### TASK DETAILS
Reproduce each record below exactly as written.

### EXERCISE DATA
++++++++++++++++++++
/-- A displayed aspect reaches the FSU (R92, R59, R68): while RUNNING the ASPECT record shows its number; where C
differs the ceiling changes as one operation: PERMITTED against the new C, PR, and TARGET against the new PR. In
STANDBY the states alone follow. PERMITTED is handed on before TARGET. The model's choices in it: the take of the
oldest of its path (log 1); an own-write request in flight counts as the word last caused (log 10). -/
def Obligations.AspectDeliveryApplied : Prop :=
  ∀ (s : State) (n c : Nat) (rest : List Msg), takeFirst pickDelivery s.inFlight = some ((n, c), rest) →
    TableLaw s.fsu.table →
    ∃ t own, exec .aspectDelivery s = .next t ∧
      t = { s with
        inFlight := rest ++ own ++ (if t.fsu.pr = s.fsu.pr then [] else [.newPr t.fsu.reference])
        fsu := { s.fsu with ceiling := some c, pr := t.fsu.pr, table := t.fsu.table } } ∧
      FieldsHanded { s with inFlight := rest } s.fsu.table t.fsu.table own ∧
      (∀ ws, own = [.ownWrites .fsu ws] → ws.Pairwise fun v w =>
        ¬ (requestIs t.fsu.table .target v = true ∧ requestIs t.fsu.table .permitted w = true)) ∧
      (s.fsu.ceiling = some c → t.fsu.pr = s.fsu.pr) ∧
      (s.fsu.ceiling ≠ some c →
        (∀ (i : Nat) (r : Record) (w : Word), s.fsu.table[i]? = some r → r.fixed.kind = .permitted → r.state = .live ∨ r.state = .corrected →
          r.written = some w → t.fsu.pr = some (min w.toNat c)) ∧
        ((∀ r ∈ s.fsu.table, r.fixed.kind = .permitted → r.state = .unset ∨ r.state = .stale) → t.fsu.pr = some c)) ∧
      ∀ (i : Nat) (r : Record), s.fsu.table[i]? = some r → t.fsu.table[i]? = some (
        let running := decide (s.csu.op = .running)
        match r.fixed.kind with
        | .aspect => if running then r.recheck true (BitVec.ofNat 16 n) else r
        | .permitted => if s.fsu.ceiling = some c then r else r.recheck running (permittedShown c r)
        | .target => if t.fsu.pr = s.fsu.pr then r else r.recheck running (targetShown t.fsu.reference r)
        | .actual | .lamps | .watched | .faultSlot => r)

/-- A list change reaches the FSU (R15): while RUNNING every FAULT_SLOT record shows the slot word of the entry at
its rank, or 0000h; in STANDBY the slots stay. The model's choices in it: the take of the oldest of its path (log 1);
an own-write request in flight counts as the word last caused (log 10). -/
def Obligations.SlotsFollowList : Prop :=
  ∀ (s : State) (es : List Entry) (rest : List Msg), takeFirst pickListFsu s.inFlight = some (es, rest) →
    (s.csu.op ≠ .running → exec .listHandoverFsu s = .next { s with inFlight := rest }) ∧
    (s.csu.op = .running → ∃ t own, exec .listHandoverFsu s = .next t ∧
      t = { s with inFlight := rest ++ own, fsu := { s.fsu with table := t.fsu.table } } ∧
      FieldsHanded { s with inFlight := rest } s.fsu.table t.fsu.table own ∧
      ∀ (i : Nat) (r : Record), s.fsu.table[i]? = some r →
        (r.fixed.kind ≠ .faultSlot → t.fsu.table[i]? = some r) ∧
        (r.fixed.kind = .faultSlot → ∃ w : Word, t.fsu.table[i]? = some { r with shown := some w } ∧
          (∀ e, es[(s.fsu.table.take i).countP fun q => q.fixed.kind == .faultSlot]? = some e →
            w.toNat = e.text.toNat + 1024 * e.severity.code + 4096 * e.state.code) ∧
          (es[(s.fsu.table.take i).countP fun q => q.fixed.kind == .faultSlot]? = none → w = 0)))

/-- A lamp function change re-derives the LAMPS records assigned to the function (R14); a lamp test start or end
re-derives every LAMPS record (R13, R128, R129). State, written value, timer and count stay. A notice of the other
kind is not taken (log 1). The model's choice in it: an own-write request in flight counts as the word last caused
(log 10). -/
def Obligations.LampsFollowFunctions : Prop :=
  ∀ (s : State),
    (∀ f v rest, takeFirst pickLampFunction s.inFlight = some ((f, v), rest) →
      ∃ t own, exec .lampFunctionChange s = .next t ∧
        t = { s with inFlight := rest ++ own, fsu := { s.fsu with fns := t.fsu.fns, table := t.fsu.table } } ∧
        (∀ g, t.fsu.fns.get g = if g = f then v else s.fsu.fns.get g) ∧
        FieldsHanded { s with inFlight := rest } s.fsu.table t.fsu.table own ∧
        ∀ (i : Nat) (r : Record), s.fsu.table[i]? = some r → t.fsu.table[i]? = some (
          if s.csu.op = .running ∧ r.fixed.kind = .lamps ∧ ∃ p ∈ r.fixed.lamps, p.fn = f then
            { r with shown := some (if s.fsu.lampTest then 0xFFFF else mergeLamps t.fsu.fns r.fixed.lamps (lampsBase r)) }
          else r)) ∧
    (∀ begun rest, takeFirst pickLampTest s.inFlight = some (begun, rest) →
      exec (if begun then .lampTestEnded else .lampTestBegun) s = .next s ∧
      ∃ t own, exec (if begun then .lampTestBegun else .lampTestEnded) s = .next t ∧
        t = { s with inFlight := rest ++ own, fsu := { s.fsu with lampTest := begun, table := t.fsu.table } } ∧
        FieldsHanded { s with inFlight := rest } s.fsu.table t.fsu.table own ∧
        ∀ (i : Nat) (r : Record), s.fsu.table[i]? = some r → t.fsu.table[i]? = some (
          if s.csu.op = .running ∧ r.fixed.kind = .lamps then
            { r with shown := some (if begun then 0xFFFF else mergeLamps s.fsu.fns r.fixed.lamps (lampsBase r)) }
          else r))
++++++++++++++++++++
### SOLUTION TO THE PROBLEM
/-- A displayed aspect reaches the FSU (R92, R59, R68): while RUNNING the ASPECT record shows its number; where C
differs the ceiling changes as one operation: PERMITTED against the new C, PR, and TARGET against the new PR. In
STANDBY the states alone follow. PERMITTED is handed on before TARGET. The model's choices in it: the take of the
oldest of its path (log 1); an own-write request in flight counts as the word last caused (log 10). -/
def Obligations.AspectDeliveryApplied : Prop :=
  ∀ (s : State) (n c : Nat) (rest : List Msg), takeFirst pickDelivery s.inFlight = some ((n, c), rest) →
    TableLaw s.fsu.table →
    ∃ t own, exec .aspectDelivery s = .next t ∧
      t = { s with
        inFlight := rest ++ own ++ (if t.fsu.pr = s.fsu.pr then [] else [.newPr t.fsu.reference])
        fsu := { s.fsu with ceiling := some c, pr := t.fsu.pr, table := t.fsu.table } } ∧
      FieldsHanded { s with inFlight := rest } s.fsu.table t.fsu.table own ∧
      (∀ ws, own = [.ownWrites .fsu ws] → ws.Pairwise fun v w =>
        ¬ (requestIs t.fsu.table .target v = true ∧ requestIs t.fsu.table .permitted w = true)) ∧
      (s.fsu.ceiling = some c → t.fsu.pr = s.fsu.pr) ∧
      (s.fsu.ceiling ≠ some c →
        (∀ (i : Nat) (r : Record) (w : Word), s.fsu.table[i]? = some r → r.fixed.kind = .permitted → r.state = .live ∨ r.state = .corrected →
          r.written = some w → t.fsu.pr = some (min w.toNat c)) ∧
        ((∀ r ∈ s.fsu.table, r.fixed.kind = .permitted → r.state = .unset ∨ r.state = .stale) → t.fsu.pr = some c)) ∧
      ∀ (i : Nat) (r : Record), s.fsu.table[i]? = some r → t.fsu.table[i]? = some (
        let running := decide (s.csu.op = .running)
        match r.fixed.kind with
        | .aspect => if running then r.recheck true (BitVec.ofNat 16 n) else r
        | .permitted => if s.fsu.ceiling = some c then r else r.recheck running (permittedShown c r)
        | .target => if t.fsu.pr = s.fsu.pr then r else r.recheck running (targetShown t.fsu.reference r)
        | .actual | .lamps | .watched | .faultSlot => r)

/-- A list change reaches the FSU (R15): while RUNNING every FAULT_SLOT record shows the slot word of the entry at
its rank, or 0000h; in STANDBY the slots stay. The model's choices in it: the take of the oldest of its path (log 1);
an own-write request in flight counts as the word last caused (log 10). -/
def Obligations.SlotsFollowList : Prop :=
  ∀ (s : State) (es : List Entry) (rest : List Msg), takeFirst pickListFsu s.inFlight = some (es, rest) →
    (s.csu.op ≠ .running → exec .listHandoverFsu s = .next { s with inFlight := rest }) ∧
    (s.csu.op = .running → ∃ t own, exec .listHandoverFsu s = .next t ∧
      t = { s with inFlight := rest ++ own, fsu := { s.fsu with table := t.fsu.table } } ∧
      FieldsHanded { s with inFlight := rest } s.fsu.table t.fsu.table own ∧
      ∀ (i : Nat) (r : Record), s.fsu.table[i]? = some r →
        (r.fixed.kind ≠ .faultSlot → t.fsu.table[i]? = some r) ∧
        (r.fixed.kind = .faultSlot → ∃ w : Word, t.fsu.table[i]? = some { r with shown := some w } ∧
          (∀ e, es[(s.fsu.table.take i).countP fun q => q.fixed.kind == .faultSlot]? = some e →
            w.toNat = e.text.toNat + 1024 * e.severity.code + 4096 * e.state.code) ∧
          (es[(s.fsu.table.take i).countP fun q => q.fixed.kind == .faultSlot]? = none → w = 0)))

/-- A lamp function change re-derives the LAMPS records assigned to the function (R14); a lamp test start or end
re-derives every LAMPS record (R13, R128, R129). State, written value, timer and count stay. A notice of the other
kind is not taken (log 1). The model's choice in it: an own-write request in flight counts as the word last caused
(log 10). -/
def Obligations.LampsFollowFunctions : Prop :=
  ∀ (s : State),
    (∀ f v rest, takeFirst pickLampFunction s.inFlight = some ((f, v), rest) →
      ∃ t own, exec .lampFunctionChange s = .next t ∧
        t = { s with inFlight := rest ++ own, fsu := { s.fsu with fns := t.fsu.fns, table := t.fsu.table } } ∧
        (∀ g, t.fsu.fns.get g = if g = f then v else s.fsu.fns.get g) ∧
        FieldsHanded { s with inFlight := rest } s.fsu.table t.fsu.table own ∧
        ∀ (i : Nat) (r : Record), s.fsu.table[i]? = some r → t.fsu.table[i]? = some (
          if s.csu.op = .running ∧ r.fixed.kind = .lamps ∧ ∃ p ∈ r.fixed.lamps, p.fn = f then
            { r with shown := some (if s.fsu.lampTest then 0xFFFF else mergeLamps t.fsu.fns r.fixed.lamps (lampsBase r)) }
          else r)) ∧
    (∀ begun rest, takeFirst pickLampTest s.inFlight = some (begun, rest) →
      exec (if begun then .lampTestEnded else .lampTestBegun) s = .next s ∧
      ∃ t own, exec (if begun then .lampTestBegun else .lampTestEnded) s = .next t ∧
        t = { s with inFlight := rest ++ own, fsu := { s.fsu with lampTest := begun, table := t.fsu.table } } ∧
        FieldsHanded { s with inFlight := rest } s.fsu.table t.fsu.table own ∧
        ∀ (i : Nat) (r : Record), s.fsu.table[i]? = some r → t.fsu.table[i]? = some (
          if s.csu.op = .running ∧ r.fixed.kind = .lamps then
            { r with shown := some (if begun then 0xFFFF else mergeLamps s.fsu.fns r.fixed.lamps (lampsBase r)) }
          else r))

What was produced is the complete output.